▶ Items from a dataset
==================================================

theorem exec_pwrEnRise_up {s : State} {mv : Nat} (ho : s.off = true) (he : s.modl.en = false)
    (hw : 1000000 ≤ (s.wall - s.modl.enAt).toNat) (hl : 40000 ≤ mv) (hh : mv ≤ 59500) :
    exec (.pwrEnRise mv true) s = .next ((s.enNoted true).powerUp.stampDev 0 0) := by
  have hlow : s.enLow = true := decide_eq_true ⟨he, hw⟩
  rw [exec_pwrEnRise, hlow]
  exact if_pos ⟨ho, rfl, hl, hh, rfl⟩

theorem State.enNoted_modl (s : State) : (s.enNoted true).modl = { s.modl with en := true, enAt := s.wall, latched := false } := by
  show ({ s.modl with en := true, enAt := s.wall, latched := s.modl.latched && !true } : Modl) = _
  rw [Bool.not_true, Bool.and_false]

/-- What loss of power leaves: flash, fuses, the module's own, and what has left the device. -/
structure Darkened (s t : State) : Prop where
  off : t.off = true
  domsOff : t.domsOff = 0xFFFFFF
  mem : t.mem = []
  poison : t.poison = []
  log : t.log = []
  spns : t.spns = []
  cq : t.cq = {}
  flash : t.flash = s.flash
  fuse : t.fuse = s.fuse
  wall : t.wall = s.wall
  pending : t.pending = s.pending
  modl : t.modl = { s.modl with i3c := none }

theorem State.dark_darkened (s : State) : Darkened s s.dark := ⟨rfl, rfl, rfl, rfl, rfl, rfl, rfl, rfl, rfl, rfl, rfl, rfl⟩

/-- A breach notice first touches nothing that loss of power leaves. -/
theorem Darkened.of_keep {m : Nat} {s t u : State} (h : Darkened t u) (k : Keep m s t) (hf : m.testBit 26 = true) (hu : m.testBit 24 = true)
    (hw : m.testBit 27 = true) (hp : m.testBit 0 = true) (hm : m.testBit 33 = true) : Darkened s u where
  off := h.off
  domsOff := h.domsOff
  mem := h.mem
  poison := h.poison
  log := h.log
  spns := h.spns
  cq := h.cq
  flash := h.flash.trans (k.flash hf)
  fuse := h.fuse.trans (k.fuse hu)
  wall := h.wall.trans (k.wall hw)
  pending := h.pending.trans (k.pending hp)
  modl := h.modl.trans (by rw [k.modl hm])

theorem State.powerDown_off {s : State} (h : s.off = true) : s.powerDown = s := if_pos h

theorem State.powerDown_darkened {s : State} (h : s.off = false) : Darkened s s.powerDown := by
  have hp : s.powerDown = (if s.domOn 23 then s.breachNotice 4 else s).dark := if_neg (by simp [h])
  rw [hp]
  exact (State.dark_darkened _).of_keep (m := 0x3EFF9FCBB) (Keep.ite (State.breachNotice_keep ..) (Keep.refl _ _)) rfl rfl rfl rfl rfl

theorem exec_pwrEnFall (s : State) : exec .pwrEnFall s =
    .next { s.powerDown with modl := { s.powerDown.modl with en := false, enAt := s.wall } } := rfl

theorem runs_pwrEnFall_off {s : State} (h : s.off = true) :
    Runs .pwrEnFall s [.modl] (fun t => t.modl = { s.modl with en := false, enAt := s.wall }) :=
  Runs.of_next (by rw [exec_pwrEnFall, State.powerDown_off h]) ((Keep.setModl (m := 0x1FFFFFFFF) rfl (Keep.refl _ _)).alters _ (by decide))
    (fun _ => rfl)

==================================================

Please repeat each entry. Keep every word the same.

▶ SOLUTION TO THIS PROBLEM
theorem exec_pwrEnRise_up {s : State} {mv : Nat} (ho : s.off = true) (he : s.modl.en = false)
    (hw : 1000000 ≤ (s.wall - s.modl.enAt).toNat) (hl : 40000 ≤ mv) (hh : mv ≤ 59500) :
    exec (.pwrEnRise mv true) s = .next ((s.enNoted true).powerUp.stampDev 0 0) := by
  have hlow : s.enLow = true := decide_eq_true ⟨he, hw⟩
  rw [exec_pwrEnRise, hlow]
  exact if_pos ⟨ho, rfl, hl, hh, rfl⟩

theorem State.enNoted_modl (s : State) : (s.enNoted true).modl = { s.modl with en := true, enAt := s.wall, latched := false } := by
  show ({ s.modl with en := true, enAt := s.wall, latched := s.modl.latched && !true } : Modl) = _
  rw [Bool.not_true, Bool.and_false]

/-- What loss of power leaves: flash, fuses, the module's own, and what has left the device. -/
structure Darkened (s t : State) : Prop where
  off : t.off = true
  domsOff : t.domsOff = 0xFFFFFF
  mem : t.mem = []
  poison : t.poison = []
  log : t.log = []
  spns : t.spns = []
  cq : t.cq = {}
  flash : t.flash = s.flash
  fuse : t.fuse = s.fuse
  wall : t.wall = s.wall
  pending : t.pending = s.pending
  modl : t.modl = { s.modl with i3c := none }

theorem State.dark_darkened (s : State) : Darkened s s.dark := ⟨rfl, rfl, rfl, rfl, rfl, rfl, rfl, rfl, rfl, rfl, rfl, rfl⟩

/-- A breach notice first touches nothing that loss of power leaves. -/
theorem Darkened.of_keep {m : Nat} {s t u : State} (h : Darkened t u) (k : Keep m s t) (hf : m.testBit 26 = true) (hu : m.testBit 24 = true)
    (hw : m.testBit 27 = true) (hp : m.testBit 0 = true) (hm : m.testBit 33 = true) : Darkened s u where
  off := h.off
  domsOff := h.domsOff
  mem := h.mem
  poison := h.poison
  log := h.log
  spns := h.spns
  cq := h.cq
  flash := h.flash.trans (k.flash hf)
  fuse := h.fuse.trans (k.fuse hu)
  wall := h.wall.trans (k.wall hw)
  pending := h.pending.trans (k.pending hp)
  modl := h.modl.trans (by rw [k.modl hm])

theorem State.powerDown_off {s : State} (h : s.off = true) : s.powerDown = s := if_pos h

theorem State.powerDown_darkened {s : State} (h : s.off = false) : Darkened s s.powerDown := by
  have hp : s.powerDown = (if s.domOn 23 then s.breachNotice 4 else s).dark := if_neg (by simp [h])
  rw [hp]
  exact (State.dark_darkened _).of_keep (m := 0x3EFF9FCBB) (Keep.ite (State.breachNotice_keep ..) (Keep.refl _ _)) rfl rfl rfl rfl rfl

theorem exec_pwrEnFall (s : State) : exec .pwrEnFall s =
    .next { s.powerDown with modl := { s.powerDown.modl with en := false, enAt := s.wall } } := rfl

theorem runs_pwrEnFall_off {s : State} (h : s.off = true) :
    Runs .pwrEnFall s [.modl] (fun t => t.modl = { s.modl with en := false, enAt := s.wall }) :=
  Runs.of_next (by rw [exec_pwrEnFall, State.powerDown_off h]) ((Keep.setModl (m := 0x1FFFFFFFF) rfl (Keep.refl _ _)).alters _ (by decide))
    (fun _ => rfl)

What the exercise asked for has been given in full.